*** Opening Data provided ***
/-! ### Machine/Lanes.lean -/

theorem keeps_putRun {s0 : State} (p : Nat) (r : SecRun) (s : State) (hk : Keeps s0 s) :
    Keeps s0 (putRun p r s) := by
  unfold putRun
  repeat' (first
    | with_reducible assumption
    | with_reducible intro _
    | extract_lets
    | split
    | simp -zeta only [Keeps.mk_upd_iff]
    | dsimp +zetaDelta only)

theorem keeps_freePair {s0 : State} (p : Nat) (s : State) (hk : Keeps s0 s) :
    Keeps s0 (freePair p s) := by
  unfold freePair
  repeat' (first
    | with_reducible assumption
    | with_reducible intro _
    | extract_lets
    | split
    | simp -zeta only [Keeps.mk_upd_iff]
    | dsimp +zetaDelta only)

theorem keeps_putFlt {s0 : State} (stage secno : Nat) (f : FaultRec) (s : State) (hk : Keeps s0 s) :
    Keeps s0 (putFlt stage secno f s) := by
  unfold putFlt
  repeat' (first
    | with_reducible assumption
    | with_reducible intro _
    | extract_lets
    | split
    | simp -zeta only [Keeps.mk_upd_iff]
    | dsimp +zetaDelta only)

theorem keeps_mergeSlot {s0 : State} (k : Nat) (sl : SecSlot) (s : State) (hk : Keeps s0 s) :
    Keeps s0 (mergeSlot k sl s) := by
  unfold mergeSlot
  repeat' (first
    | with_reducible assumption
    | with_reducible apply keeps_foldS
    | with_reducible apply keeps_done
    | with_reducible apply keeps_putTake
    | with_reducible apply keeps_logDropped
    | with_reducible apply keeps_logProg
    | with_reducible intro _
    | extract_lets
    | split
    | simp -zeta only [Keeps.mk_upd_iff]
    | dsimp +zetaDelta only)

theorem keeps_mergeScene {s0 : State} (s : State) (hk : Keeps s0 s) :
    Keeps s0 (mergeScene s) := by
  unfold mergeScene
  repeat' (first
    | with_reducible assumption
    | with_reducible apply keeps_foldS
    | with_reducible apply keeps_mergeSlot
    | with_reducible apply keeps_putTake
    | with_reducible intro _
    | extract_lets
    | split
    | simp -zeta only [Keeps.mk_upd_iff]
    | dsimp +zetaDelta only)

theorem keeps_sceneCheck {s0 : State} (s : State) (hk : Keeps s0 s) :
    Keeps s0 (sceneCheck s) := by
  unfold sceneCheck
  repeat' (first
    | with_reducible assumption
    | with_reducible apply keeps_mergeScene
    | with_reducible intro _
    | extract_lets
    | split
    | simp -zeta only [Keeps.mk_upd_iff]
    | dsimp +zetaDelta only)

theorem keeps_markSlot {s0 : State} (stage secno : Nat) (st : SecSt) (b : WBuf) (s : State) (hk : Keeps s0 s) :
    Keeps s0 (markSlot stage secno st b s) := by
  unfold markSlot
  repeat' (first
    | with_reducible assumption
    | with_reducible intro _
    | extract_lets
    | split
    | simp -zeta only [Keeps.mk_upd_iff]
    | dsimp +zetaDelta only)

theorem keeps_haltSection {s0 : State} (p : Nat) (r : SecRun) (e : SFault) (s : State) (hk : Keeps s0 s) :
    Keeps s0 (haltSection p r e s) := by
  unfold haltSection
  repeat' (first
    | with_reducible assumption
    | with_reducible apply keeps_logEv
    | with_reducible apply keeps_putStg
    | with_reducible apply keeps_putFlt
    | with_reducible apply keeps_spoilProof
    | with_reducible apply keeps_sceneCheck
    | with_reducible apply keeps_freePair
    | with_reducible apply keeps_markSlot
    | with_reducible intro _
    | extract_lets
    | split
    | simp -zeta only [Keeps.mk_upd_iff]
    | dsimp +zetaDelta only)

theorem keeps_ecm {s0 : State} (op p : Nat) (w : BitVec 24) (f : State → SecRun → Except SFault SecRun) (s : State) (hk : Keeps s0 s) :
    OutKeeps s0 (ecm op p w f s) := by
  unfold ecm
  repeat' (first
    | with_reducible assumption
    | with_reducible apply OutKeeps.next
    | with_reducible apply keeps_haltSection
    | with_reducible apply keeps_putRun
    | with_reducible intro _
    | extract_lets
    | split
    | simp -zeta only [Keeps.mk_upd_iff]
    | dsimp +zetaDelta only)

/-! ### Machine/EcmBits.lean -/

theorem keeps_execBand {s0 : State} (p : Nat) (w : BitVec 24) (s : State) (hk : Keeps s0 s) :
    OutKeeps s0 (execBand p w s) := by
  unfold execBand
  repeat' (first
    | with_reducible assumption
    | with_reducible apply OutKeeps.next
    | with_reducible apply keeps_ecm
    | with_reducible intro _
    | extract_lets
    | split
    | simp -zeta only [Keeps.mk_upd_iff]
    | dsimp +zetaDelta only)

theorem keeps_execBandn {s0 : State} (p : Nat) (w : BitVec 24) (s : State) (hk : Keeps s0 s) :
    OutKeeps s0 (execBandn p w s) := by
  unfold execBandn
  repeat' (first
    | with_reducible assumption
    | with_reducible apply OutKeeps.next
    | with_reducible apply keeps_ecm
    | with_reducible intro _
    | extract_lets
    | split
    | simp -zeta only [Keeps.mk_upd_iff]
    | dsimp +zetaDelta only)

theorem keeps_execBor {s0 : State} (p : Nat) (w : BitVec 24) (s : State) (hk : Keeps s0 s) :
    OutKeeps s0 (execBor p w s) := by
  unfold execBor
  repeat' (first
    | with_reducible assumption
    | with_reducible apply OutKeeps.next
    | with_reducible apply keeps_ecm
    | with_reducible intro _
    | extract_lets
    | split
    | simp -zeta only [Keeps.mk_upd_iff]
    | dsimp +zetaDelta only)

theorem keeps_execBorn {s0 : State} (p : Nat) (w : BitVec 24) (s : State) (hk : Keeps s0 s) :
    OutKeeps s0 (execBorn p w s) := by
  unfold execBorn
  repeat' (first
    | with_reducible assumption
    | with_reducible apply OutKeeps.next
    | with_reducible apply keeps_ecm
    | with_reducible intro _
    | extract_lets
    | split
    | simp -zeta only [Keeps.mk_upd_iff]
    | dsimp +zetaDelta only)

theorem keeps_execBxor {s0 : State} (p : Nat) (w : BitVec 24) (s : State) (hk : Keeps s0 s) :
    OutKeeps s0 (execBxor p w s) := by
  unfold execBxor
  repeat' (first
    | with_reducible assumption
    | with_reducible apply OutKeeps.next
    | with_reducible apply keeps_ecm
    | with_reducible intro _
    | extract_lets
    | split
    | simp -zeta only [Keeps.mk_upd_iff]
    | dsimp +zetaDelta only)

theorem keeps_execBxorn {s0 : State} (p : Nat) (w : BitVec 24) (s : State) (hk : Keeps s0 s) :
    OutKeeps s0 (execBxorn p w s) := by
  unfold execBxorn
  repeat' (first
    | with_reducible assumption
    | with_reducible apply OutKeeps.next
    | with_reducible apply keeps_ecm
    | with_reducible intro _
    | extract_lets
    | split
    | simp -zeta only [Keeps.mk_upd_iff]
    | dsimp +zetaDelta only)

theorem keeps_execBnot {s0 : State} (p : Nat) (w : BitVec 24) (s : State) (hk : Keeps s0 s) :
    OutKeeps s0 (execBnot p w s) := by
  unfold execBnot
  repeat' (first
    | with_reducible assumption
    | with_reducible apply OutKeeps.next
    | with_reducible apply keeps_ecm
    | with_reducible intro _
    | extract_lets
    | split
    | simp -zeta only [Keeps.mk_upd_iff]
    | dsimp +zetaDelta only)

theorem keeps_execBa1 {s0 : State} (p : Nat) (w : BitVec 24) (s : State) (hk : Keeps s0 s) :
    OutKeeps s0 (execBa1 p w s) := by
  unfold execBa1
  repeat' (first
    | with_reducible assumption
    | with_reducible apply OutKeeps.next
    | with_reducible apply keeps_ecm
    | with_reducible intro _
    | extract_lets
    | split
    | simp -zeta only [Keeps.mk_upd_iff]
    | dsimp +zetaDelta only)

theorem keeps_execBa0 {s0 : State} (p : Nat) (w : BitVec 24) (s : State) (hk : Keeps s0 s) :
    OutKeeps s0 (execBa0 p w s) := by
  unfold execBa0
  repeat' (first
    | with_reducible assumption
    | with_reducible apply OutKeeps.next
    | with_reducible apply keeps_ecm
    | with_reducible intro _
    | extract_lets
    | split
    | simp -zeta only [Keeps.mk_upd_iff]
    | dsimp +zetaDelta only)

theorem keeps_execBflg {s0 : State} (p : Nat) (w : BitVec 24) (s : State) (hk : Keeps s0 s) :
    OutKeeps s0 (execBflg p w s) := by
  unfold execBflg
  repeat' (first
    | with_reducible assumption
    | with_reducible apply OutKeeps.next
    | with_reducible apply keeps_ecm
    | with_reducible intro _
    | extract_lets
    | split
    | simp -zeta only [Keeps.mk_upd_iff]
    | dsimp +zetaDelta only)

theorem keeps_execPusha {s0 : State} (p : Nat) (w : BitVec 24) (s : State) (hk : Keeps s0 s) :
    OutKeeps s0 (execPusha p w s) := by
  unfold execPusha
  repeat' (first
    | with_reducible assumption
    | with_reducible apply OutKeeps.next
    | with_reducible apply keeps_ecm
    | with_reducible intro _
    | extract_lets
    | split
    | simp -zeta only [Keeps.mk_upd_iff]
    | dsimp +zetaDelta only)

theorem keeps_execPushan {s0 : State} (p : Nat) (w : BitVec 24) (s : State) (hk : Keeps s0 s) :
    OutKeeps s0 (execPushan p w s) := by
  unfold execPushan
  repeat' (first
    | with_reducible assumption
    | with_reducible apply OutKeeps.next
    | with_reducible apply keeps_ecm
    | with_reducible intro _
    | extract_lets
    | split
    | simp -zeta only [Keeps.mk_upd_iff]
    | dsimp +zetaDelta only)

theorem keeps_execPusho {s0 : State} (p : Nat) (w : BitVec 24) (s : State) (hk : Keeps s0 s) :
    OutKeeps s0 (execPusho p w s) := by
  unfold execPusho
  repeat' (first
    | with_reducible assumption
    | with_reducible apply OutKeeps.next
    | with_reducible apply keeps_ecm
    | with_reducible intro _
    | extract_lets
    | split
    | simp -zeta only [Keeps.mk_upd_iff]
    | dsimp +zetaDelta only)

theorem keeps_execPushx {s0 : State} (p : Nat) (w : BitVec 24) (s : State) (hk : Keeps s0 s) :
    OutKeeps s0 (execPushx p w s) := by
  unfold execPushx
  repeat' (first
    | with_reducible assumption
    | with_reducible apply OutKeeps.next
    | with_reducible apply keeps_ecm
    | with_reducible intro _
    | extract_lets
    | split
    | simp -zeta only [Keeps.mk_upd_iff]
    | dsimp +zetaDelta only)

theorem keeps_execPopc {s0 : State} (p : Nat) (w : BitVec 24) (s : State) (hk : Keeps s0 s) :
    OutKeeps s0 (execPopc p w s) := by
  unfold execPopc
  repeat' (first
    | with_reducible assumption
    | with_reducible apply OutKeeps.next
    | with_reducible apply keeps_ecm
    | with_reducible intro _
    | extract_lets
    | split
    | simp -zeta only [Keeps.mk_upd_iff]
    | dsimp +zetaDelta only)

theorem keeps_execStb {s0 : State} (p : Nat) (w : BitVec 24) (s : State) (hk : Keeps s0 s) :
    OutKeeps s0 (execStb p w s) := by
  unfold execStb
  repeat' (first
    | with_reducible assumption
    | with_reducible apply OutKeeps.next
    | with_reducible apply keeps_ecm
    | with_reducible intro _
    | extract_lets
    | split
    | simp -zeta only [Keeps.mk_upd_iff]
    | dsimp +zetaDelta only)

theorem keeps_execStbn {s0 : State} (p : Nat) (w : BitVec 24) (s : State) (hk : Keeps s0 s) :
    OutKeeps s0 (execStbn p w s) := by
  unfold execStbn
  repeat' (first
    | with_reducible assumption
    | with_reducible apply OutKeeps.next
    | with_reducible apply keeps_ecm
    | with_reducible intro _
    | extract_lets
    | split
    | simp -zeta only [Keeps.mk_upd_iff]
    | dsimp +zetaDelta only)

theorem keeps_execSetb {s0 : State} (p : Nat) (w : BitVec 24) (s : State) (hk : Keeps s0 s) :
    OutKeeps s0 (execSetb p w s) := by
  unfold execSetb
  repeat' (first
    | with_reducible assumption
    | with_reducible apply OutKeeps.next
    | with_reducible apply keeps_ecm
    | with_reducible intro _
    | extract_lets
    | split
    | simp -zeta only [Keeps.mk_upd_iff]
    | dsimp +zetaDelta only)

theorem keeps_execClrb {s0 : State} (p : Nat) (w : BitVec 24) (s : State) (hk : Keeps s0 s) :
    OutKeeps s0 (execClrb p w s) := by
  unfold execClrb
  repeat' (first
    | with_reducible assumption
    | with_reducible apply OutKeeps.next
    | with_reducible apply keeps_ecm
    | with_reducible intro _
    | extract_lets
    | split
    | simp -zeta only [Keeps.mk_upd_iff]
    | dsimp +zetaDelta only)

theorem keeps_execRise {s0 : State} (p : Nat) (w : BitVec 24) (s : State) (hk : Keeps s0 s) :
    OutKeeps s0 (execRise p w s) := by
  unfold execRise
  repeat' (first
    | with_reducible assumption
    | with_reducible apply OutKeeps.next
    | with_reducible apply keeps_ecm
    | with_reducible intro _
    | extract_lets
    | split
    | simp -zeta only [Keeps.mk_upd_iff]
    | dsimp +zetaDelta only)

theorem keeps_execFall {s0 : State} (p : Nat) (w : BitVec 24) (s : State) (hk : Keeps s0 s) :
    OutKeeps s0 (execFall p w s) := by
  unfold execFall
  repeat' (first
    | with_reducible assumption
    | with_reducible apply OutKeeps.next
    | with_reducible apply keeps_ecm
    | with_reducible intro _
    | extract_lets
    | split
    | simp -zeta only [Keeps.mk_upd_iff]
    | dsimp +zetaDelta only)

theorem keeps_execTon {s0 : State} (p : Nat) (w : BitVec 24) (s : State) (hk : Keeps s0 s) :
    OutKeeps s0 (execTon p w s) := by
  unfold execTon
  repeat' (first
    | with_reducible assumption
    | with_reducible apply OutKeeps.next
    | with_reducible apply keeps_ecm
    | with_reducible intro _
    | extract_lets
    | split
    | simp -zeta only [Keeps.mk_upd_iff]
    | dsimp +zetaDelta only)

theorem keeps_execTof {s0 : State} (p : Nat) (w : BitVec 24) (s : State) (hk : Keeps s0 s) :
    OutKeeps s0 (execTof p w s) := by
  unfold execTof
  repeat' (first
    | with_reducible assumption
    | with_reducible apply OutKeeps.next
    | with_reducible apply keeps_ecm
    | with_reducible intro _
    | extract_lets
    | split
    | simp -zeta only [Keeps.mk_upd_iff]
    | dsimp +zetaDelta only)

theorem keeps_execTp {s0 : State} (p : Nat) (w : BitVec 24) (s : State) (hk : Keeps s0 s) :
    OutKeeps s0 (execTp p w s) := by
  unfold execTp
  repeat' (first
    | with_reducible assumption
    | with_reducible apply OutKeeps.next
    | with_reducible apply keeps_ecm
    | with_reducible intro _
    | extract_lets
    | split
    | simp -zeta only [Keeps.mk_upd_iff]
    | dsimp +zetaDelta only)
*** Closing Data provided ***
• **Work task**
In the data above, start at the line that has "with_reducible apply keeps_haltSection", stop after the line that has "OutKeeps s0 (execBand p w s) := by", and print every line in between exactly as it stands.

• **Result for this exercise**
    | with_reducible apply keeps_haltSection
    | with_reducible apply keeps_putRun
    | with_reducible intro _
    | extract_lets
    | split
    | simp -zeta only [Keeps.mk_upd_iff]
    | dsimp +zetaDelta only)

/-! ### Machine/EcmBits.lean -/

theorem keeps_execBand {s0 : State} (p : Nat) (w : BitVec 24) (s : State) (hk : Keeps s0 s) :
    OutKeeps s0 (execBand p w s) := by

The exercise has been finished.